Jennifer Hamer
Email: jhamer (at symbol) ku.edu

Jennifer F. Hamer received her Ph.D. from the University of Texas-Austin. Her general area of study is the sociological and qualitative study of families, especially those within the United States. Within this broad field, her primary research interests are African American fathers, mothers, and families, especially those that are urban, low-income and working class.
She has published in varying journals such as the Journal of Marriage and the Family and Journal of Black Studies. In addition, she is the author of What it Means to Be Daddy: Fatherhood for Black Men Living Away from Their Children (Columbia University Press, 2001, http://cup.columbia.edu/book/978-0-231-11555-1/). Her most recent book, Abandoned in the Heartland: Work, Family, and Living in East St. Louis (University of California Press, 2011, http://www.ucpress.edu/book.php?isbn=9780520269323), is an analysis of how working class African American men and women negotiate work, kin care, and family in a poor suburb.

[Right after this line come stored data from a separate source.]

-- ==== Sys2Proof/Machine/Operands.lean ====
section
/-! DEFINITION. Operand assembly (30_encoding R87), the six frame formats (R86), and the pieces micro-programs are made of (R97). -/

namespace Sys2Proof.Machine

/-- The two bytes of a register address, "high byte first" (20_memory R54, 30_encoding R87(a)). -/
def addrBytes (addr : BitVec 16) : List Byte := [addr.extractLsb' 8 8, addr.extractLsb' 0 8]

/-- The wakeup parameter `w = zext_24(OSC_WAKEUP_MS) << OSC_SCALE_SHIFT` (30_encoding R87(e)). -/
def wakeup (cfg : Config) : BitVec 24 := cfg.oscWakeupMs.zeroExtend 24 <<< cfg.oscScaleShift

/-- A 24-bit parameter, high byte first (45_startup_sequencer R171). -/
def bytes24 (w : BitVec 24) : List Byte := [w.extractLsb' 16 8, w.extractLsb' 8 8, w.extractLsb' 0 8]

/-- Exchanges that send the bytes in order and discard what comes back (30_encoding R86). -/
def send (bs : List Byte) : List MicroOp := bs.map .tx

/-- The `len` read-back exchanges `RX(0) .. RX(len-1)` (30_encoding R97). -/
def receive (len : Nat) : List MicroOp := (List.range len).map .rx

/-- The payload bytes a write sends: the first `len`; "`payload` longer than `len` has its tail ignored"
(43_transaction_primitives R131). -/
def sendPayload (payload : List Byte) (len : Nat) : List MicroOp := send (payload.take len)

/-! The six frame formats of 30_encoding R86. -/

/-- `F_CMD_W`. -/
def frameCmdW (opc : Byte) (payload : List Byte) (len : Nat) : List MicroOp :=
  .tx opc :: sendPayload payload len

/-- `F_CMD_R`: the status byte is the byte received while the opcode is sent (the spec's decision D9). -/
def frameCmdR (opc : Byte) (len : Nat) : List MicroOp :=
  .txs opc :: receive len

/-- `F_REG_W`. -/
def frameRegW (cfg : Config) (addr : BitVec 16) (payload : List Byte) (len : Nat) : List MicroOp :=
  .tx cfg.opcWriteRegister :: send (addrBytes addr) ++ sendPayload payload len

/-- `F_REG_R`: one filler exchange before the data. -/
def frameRegR (cfg : Config) (addr : BitVec 16) (len : Nat) : List MicroOp :=
  .tx cfg.opcReadRegister :: send (addrBytes addr) ++ .tx cfg.nopByte :: receive len

/-- `F_BUF_W`. -/
def frameBufW (cfg : Config) (off : Byte) (payload : List Byte) (len : Nat) : List MicroOp :=
  .tx cfg.opcWriteBuffer :: .tx off :: sendPayload payload len

/-- `F_BUF_R`: one filler exchange before the data. -/
def frameBufR (cfg : Config) (off : Byte) (len : Nat) : List MicroOp :=
  .tx cfg.opcReadBuffer :: .tx off :: .tx cfg.nopByte :: receive len

/-- `SEL`: `SETTLE, CS(0), SETTLE` (30_encoding R97, 41_bus_line_control R111). -/
def sel : List MicroOp := [.settle, .cs .low, .settle]

/-- `DESEL`: `SETTLE, CS(1), SETTLE` (30_encoding R97, 41_bus_line_control R112). -/
def desel : List MicroOp := [.settle, .cs .high, .settle]

/-- "ready-handshake → select → bus transfer(s) → deselect → ready-handshake" (43_transaction_primitives R130). -/
def transaction (frame : List MicroOp) : List MicroOp :=
  .wait :: sel ++ frame ++ desel ++ [.wait]

end Sys2Proof.Machine
end

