-- ==== Sys2Proof/Syntax.lean ====
section
/-! DEFINITION. The sixteen operations of 30_encoding R82 and R93 with their operands (R80), and a request as the requester presents it (R81). -/

namespace Sys2Proof

/-- One constructor per row of spec/opcode_table.json. Operands as 30_encoding R80 names them: `opc` a `Command`
opcode, `addr` a `RegisterAddress`, `off` a `BufferOffset`, `len` a byte count, `payload` the bytes supplied with a
write, `cap` the capacity of the requester's receive buffer for a read. -/
inductive Instr
  /-- `SELECT` (41_bus_line_control R111). -/
  | select
  /-- `DESELECT` (41_bus_line_control R112). -/
  | deselect
  /-- `WAIT_READY` (42_ready_handshake R120). -/
  | waitReady
  /-- `ISSUE_CMD opc, payload, len` (43_transaction_primitives R131). -/
  | issueCmd (opc : Byte) (payload : List Byte) (len : Nat)
  /-- `READ_CMD opc, len` (43_transaction_primitives R132). -/
  | readCmd (opc : Byte) (len cap : Nat)
  /-- `WRITE_REGS addr, payload, len` (43_transaction_primitives R133). -/
  | writeRegs (addr : BitVec 16) (payload : List Byte) (len : Nat)
  /-- `READ_REGS addr, len` (43_transaction_primitives R134). -/
  | readRegs (addr : BitVec 16) (len cap : Nat)
  /-- `WRITE_BUF off, payload, len` (43_transaction_primitives R135). -/
  | writeBuf (off : Byte) (payload : List Byte) (len : Nat)
  /-- `READ_BUF off, len` (43_transaction_primitives R136). -/
  | readBuf (off : Byte) (len cap : Nat)
  /-- `SET_MODE mode` (44_mode_tracker R160). -/
  | setMode (mode : OperatingMode)
  /-- `GET_MODE` (44_mode_tracker R161). -/
  | getMode
  /-- `RESET_DEVICE` (45_startup_sequencer R172). -/
  | resetDevice
  /-- `INIT_OSC_CTRL` (45_startup_sequencer R171). -/
  | initOscCtrl
  /-- `GET_OSC_WAKEUP_MS` (45_startup_sequencer R170). -/
  | getOscWakeupMs
  /-- `WRITE_REG addr, v` (43_transaction_primitives R137), a pseudo-operation. -/
  | writeReg (addr : BitVec 16) (v : Byte)
  /-- `READ_REG addr` (43_transaction_primitives R138), a pseudo-operation. -/
  | readReg (addr : BitVec 16)
  deriving DecidableEq, Repr

namespace Instr

/-- The expansion of the two pseudo-operations (30_encoding R93); every other operation is its own. The core
operation is what `SEQ.OPL` latches: the wrappers "delegate to the ranged primitives with length 1". -/
def core : Instr → Instr
  | .select => .select
  | .deselect => .deselect
  | .waitReady => .waitReady
  | .issueCmd opc payload len => .issueCmd opc payload len
  | .readCmd opc len cap => .readCmd opc len cap
  | .writeRegs addr payload len => .writeRegs addr payload len
  | .readRegs addr len cap => .readRegs addr len cap
  | .writeBuf off payload len => .writeBuf off payload len
  | .readBuf off len cap => .readBuf off len cap
  | .setMode mode => .setMode mode
  | .getMode => .getMode
  | .resetDevice => .resetDevice
  | .initOscCtrl => .initOscCtrl
  | .getOscWakeupMs => .getOscWakeupMs
  | .writeReg addr v => .writeRegs addr [v] 1
  | .readReg addr => .readRegs addr 1 1

end Instr

/-- A request as it stands on the request channel: the 40-bit word, the payload stream that follows it for a write,
and the capacity a requester states beside it for a read (30_encoding R81, 20_memory R53). An operation that has no
payload stream or no capacity does not look at that field (DESIGN CHOICE, log 7). -/
structure Request where
  word : BitVec 40
  payload : List Byte
  cap : Nat
  deriving DecidableEq, Repr

end Sys2Proof
end

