/-- The exchanges of a frame: the bytes sent beside the bytes the device returned. -/
def frameEvents (sent received : List Byte) : List Event := List.zipWith Event.xfer sent received

/-- What a primitive returns when the device returned these bytes in its frame (30_encoding R86): the status byte of
READ_CMD is received in exchange 0, the data after the header and the filler. -/
def returned (i : Instr) (received : List Byte) : Result :=
  match i with
  | .readCmd _ _ _ => .done ((received.getD 0 0).zeroExtend 16) (received.drop 1)
  | .readRegs _ _ _ => .done 0 (received.drop 4)
  | .readReg _ => .done 0 (received.drop 4)
  | .readBuf _ _ _ => .done 0 (received.drop 3)
  | .issueCmd _ _ _ => .done 0 []
  | .writeRegs _ _ _ => .done 0 []
  | .writeBuf _ _ _ => .done 0 []
  | .writeReg _ _ => .done 0 []
  | .select => .done 0 []
  | .deselect => .done 0 []
  | .waitReady => .done 0 []
  | .setMode _ => .done 0 []
  | .getMode => .done 0 []
  | .resetDevice => .done 0 []
  | .initOscCtrl => .done 0 []
  | .getOscWakeupMs => .done 0 []

/-- The result an operation responds with from the state it responds in (30_encoding R85). -/
def responseOf (i : Instr) (s : State) : Result :=
  match i with
  | .readCmd _ _ _ => .done (s.statusOut.zeroExtend 16) s.out
  | .readRegs _ _ _ => .done 0 s.out
  | .readReg _ => .done 0 s.out
  | .readBuf _ _ _ => .done 0 s.out
  | .getMode => .done (s.mode.toBits.zeroExtend 16) []
  | .getOscWakeupMs => .done s.cfg.oscWakeupMs []
  | .issueCmd _ _ _ => .done 0 []
  | .writeRegs _ _ _ => .done 0 []
  | .writeBuf _ _ _ => .done 0 []
  | .writeReg _ _ => .done 0 []
  | .select => .done 0 []
  | .deselect => .done 0 []
  | .waitReady => .done 0 []
  | .setMode _ => .done 0 []
  | .resetDevice => .done 0 []
  | .initOscCtrl => .done 0 []

/-- The reads: the operations whose data the response carries in `OUT` (30_encoding R83, R85). -/
def returnsData : Instr → Bool
  | .readCmd _ _ _ => true
  | .readRegs _ _ _ => true
  | .readBuf _ _ _ => true
  | .readReg _ => true
  | .select => false
  | .deselect => false
  | .waitReady => false
  | .issueCmd _ _ _ => false
  | .writeRegs _ _ _ => false
  | .writeBuf _ _ _ => false
  | .writeReg _ _ => false
  | .setMode _ => false
  | .getMode => false
  | .resetDevice => false
  | .initOscCtrl => false
  | .getOscWakeupMs => false

/-- The payload stream beside an operation's request word, for the operations that have one (30_encoding R81, R83). -/
def payloadOf : Instr → Option (List Byte)
  | .issueCmd _ payload _ => some payload
  | .writeRegs _ payload _ => some payload
  | .writeBuf _ payload _ => some payload
  | .writeReg _ v => some [v]
  | .select => none
  | .deselect => none
  | .waitReady => none
  | .readCmd _ _ _ => none
  | .readRegs _ _ _ => none
  | .readBuf _ _ _ => none
  | .setMode _ => none
  | .getMode => none
  | .resetDevice => none
  | .initOscCtrl => none
  | .getOscWakeupMs => none
  | .readReg _ => none

/-- The capacity stated beside an operation's request word, for the operations that have one (30_encoding R81, R83). -/
def capacityOf : Instr → Option Nat
  | .readCmd _ _ cap => some cap
  | .readRegs _ _ cap => some cap
  | .readBuf _ _ cap => some cap
  | .readReg _ => some 1
  | .select => none
  | .deselect => none
  | .waitReady => none
  | .issueCmd _ _ _ => none
  | .writeRegs _ _ _ => none
  | .writeBuf _ _ _ => none
  | .setMode _ => none
  | .getMode => none
  | .resetDevice => none
  | .initOscCtrl => none
  | .getOscWakeupMs => none
  | .writeReg _ _ => none

/-! What the trace says of the lines: each event replayed over the level before it. -/

/-- `CS_N` after the events. -/
def csAfter (l : Level) : List Event → Level
  | [] => l
  | .csWrite l' :: es => csAfter l' es
  | _ :: es => csAfter l es

/-- `RESET_N` after the events. -/
def resetAfter (l : Level) : List Event → Level
  | [] => l
  | .rstWrite l' :: es => resetAfter l' es
  | _ :: es => resetAfter l es

/-- One debug line after the events. -/
def dbgAfter (d : DbgSignal) (l : Level) : List Event → Level
  | [] => l
  | .dbgWrite d' l' :: es => if d' = d then dbgAfter d l' es else dbgAfter d l es
  | _ :: es => dbgAfter d l es

/-- "no `Xfer` event occurs anywhere in the trace while `CS_N = 1`" (41_bus_line_control R113(c)), the line starting
at a level. -/
def noXferWhileHigh (l : Level) : List Event → Bool
  | [] => true
  | .csWrite l' :: es => noXferWhileHigh l' es
  | .xfer _ _ :: es => decide (l = .low) && noXferWhileHigh l es
  | _ :: es => noXferWhileHigh l es

/-- Every latch is what the trace last wrote, from the levels of 10_state R34, and no byte was exchanged with
chip-select high (41_bus_line_control R113(c), R114). -/
def LinesFollowTrace (s : State) : Prop :=
  s.csN = csAfter .high s.trace ∧ s.resetN = resetAfter .high s.trace ∧
    s.dbgTx = dbgAfter .tx .low s.trace ∧ s.dbgRx = dbgAfter .rx .low s.trace ∧
    noXferWhileHigh .high s.trace = true

/-! What the trace says was commanded: the mode, and the chip-select level a bare SELECT or DESELECT leaves. -/

/-- The mode the last accepted SET_MODE of a trace names, or the one before the trace (44_mode_tracker R161, R165). -/
def lastCommanded (m : OperatingMode) : List Event → OperatingMode
  | [] => m
  | .req (.setMode m') :: es => lastCommanded m' es
  | _ :: es => lastCommanded m es

/-- The level the bare operations of a trace have left chip-select at: SELECT leaves it low until the DESELECT that
follows (70_reset_and_hazards R215: "no bare `SELECT` left open"); no other operation leaves it elsewhere than it was. -/
def chipSelectLeft (l : Level) : List Event → Level
  | [] => l
  | .req .select :: es => chipSelectLeft .low es
  | .req .deselect :: es => chipSelectLeft .high es
  | _ :: es => chipSelectLeft l es

/-! The invariant of the sequencer and the lines. -/

/-- `CS_N` after the entries of a micro-program, from the level before them. -/
def csAfterOps (l : Level) : List MicroOp → Level
  | [] => l
  | .cs l' :: ms => csAfterOps l' ms
  | _ :: ms => csAfterOps l ms

/-- `RESET_N` after the entries of a micro-program. -/
def resetAfterOps (l : Level) : List MicroOp → Level
  | [] => l
  | .rst l' :: ms => resetAfterOps l' ms
  | _ :: ms => resetAfterOps l ms

/-- How many data bytes the entries receive. -/
def dataCount : List MicroOp → Nat
  | [] => 0
  | .rx _ :: ms => dataCount ms + 1
  | _ :: ms => dataCount ms

/-- The debug lines show the mode (10_state R33(c)). -/
def debugShows (s : State) (m : OperatingMode) : Prop :=
  s.cfg.debugEn = true → (s.dbgTx, s.dbgRx) = dbg m

/-- The mode a SET_MODE in flight carries. -/
def modeCarried : Instr → Option OperatingMode
  | .setMode m => some m
  | .select => none
  | .deselect => none
  | .waitReady => none
  | .issueCmd _ _ _ => none
  | .readCmd _ _ _ => none
  | .writeRegs _ _ _ => none
  | .readRegs _ _ _ => none
  | .writeBuf _ _ _ => none
  | .readBuf _ _ _ => none
  | .getMode => none
  | .resetDevice => none
  | .initOscCtrl => none
  | .getOscWakeupMs => none
  | .writeReg _ _ => none
  | .readReg _ => none

/-- The lines while SET_MODE `m` is in flight over the mode `old` (44_mode_tracker R163): "each output holds either its
old or its new level". Before the store and after it both show `old`; between the two writes the line already written
shows `m` and the other, `dbgRest`, still `old`; at the end both show `m`. `MODE` is `old` until the store, then `m`. -/
def debugWhileSetting (s : State) (m old : OperatingMode) : Prop :=
  match s.seq.upc, s.dbgRest with
  | 0, none => s.mode = old ∧ debugShows s old
  | 1, none => s.mode = m ∧ debugShows s old
  | 1, some d =>
    s.mode = m ∧ s.cfg.debugEn = true ∧ s.dbgLine d.other = dbgLevel m d.other ∧ s.dbgLine d = dbgLevel old d
  | 2, none => s.mode = m ∧ debugShows s m
  | _, _ => False

/-- `MODE` and the debug lines while an operation is in flight: only SET_MODE moves them (10_state R21, R24). The mode
it leaves is the one commanded before its own request, the last of the trace. -/
def modeInFlight (s : State) (op : Instr) : Prop :=
  match modeCarried op with
  | some m => ∃ es ds, s.trace = es ++ .req (.setMode m) :: ds ∧ (∀ j, Event.req j ∉ ds) ∧
      debugWhileSetting s m (lastCommanded s.cfg.modeReset es)
  | none => s.mode = lastCommanded s.cfg.modeReset s.trace ∧ debugShows s s.mode ∧ s.dbgRest = none

/-- The invariant every step keeps. Idle: `SEQ = (none, 0, 0)`, `CS_N = 1` unless a bare SELECT was left open,
`RESET_N = 1`, `MODE` is the last commanded mode and the debug lines show it (10_state R33(a), (b), (c), 44_mode_tracker
R161). In flight: the latched operation is no wrapper's, `UPC` stays within its micro-program (R26), the two lines are
where its entries up to `UPC` put them, and chip-select ends where the bare operations accepted so far leave it; `OUT`
holds exactly the data bytes received so far (R30), and a counted wait is at a `WAIT` entry. -/
def MachineInv (s : State) : Prop :=
  match s.seq.opl with
  | none => s.seq = Seq.idle ∧ s.dbgRest = none ∧ s.csN = chipSelectLeft .high s.trace ∧ s.resetN = .high ∧
      s.mode = lastCommanded s.cfg.modeReset s.trace ∧ debugShows s s.mode
  | some op =>
    op.core = op ∧ lengthFits s.cfg op ∧ s.seq.upc ≤ (uprog s.cfg op).length ∧
      (∃ l, mayStartWith op l ∧ s.csN = csAfterOps l ((uprog s.cfg op).take s.seq.upc) ∧
        csAfterOps l (uprog s.cfg op) = chipSelectLeft .high s.trace) ∧
      s.resetN = resetAfterOps .high ((uprog s.cfg op).take s.seq.upc) ∧
      s.out.length = dataCount ((uprog s.cfg op).take s.seq.upc) ∧
      (s.seq.pollCnt ≠ 0 → (uprog s.cfg op)[s.seq.upc]? = some .wait) ∧
      modeInFlight s op

/-! The history of `MODE`. -/

/-- `MODE` is "the last value written by `SET_MODE`, or `MODE_RESET` if none was written since reset"
(44_mode_tracker R161): only a SET_MODE accepted and not yet stored is ahead of it. -/
def ModeFollowsTrace (s : State) : Prop :=
  (∃ m es, s.seq = ⟨some (.setMode m), 0, 0⟩ ∧ s.trace = es ++ [.req (.setMode m)] ∧
      s.mode = lastCommanded s.cfg.modeReset es) ∨
    ((∀ m, s.seq.opl = some (.setMode m) → s.seq.upc ≠ 0) ∧
      s.mode = lastCommanded s.cfg.modeReset s.trace)

end Sys2Proof.Machine
end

Her research interests are reflected in her teaching and service work. She offers courses on varying themes regarding African American families, communities and qualitative methodologies. She is a former Co-chair of the Black Radical Congress and former editor of Race & Society, the official journal of the Association of Black Sociologists. She is the founding Editor of Black Women, Gender and Families (http://www.press.uillinois.edu/journals/bwgf.html), a new Black Women’s Studies journal now housed in the Department of American Studies at the University of Kansas.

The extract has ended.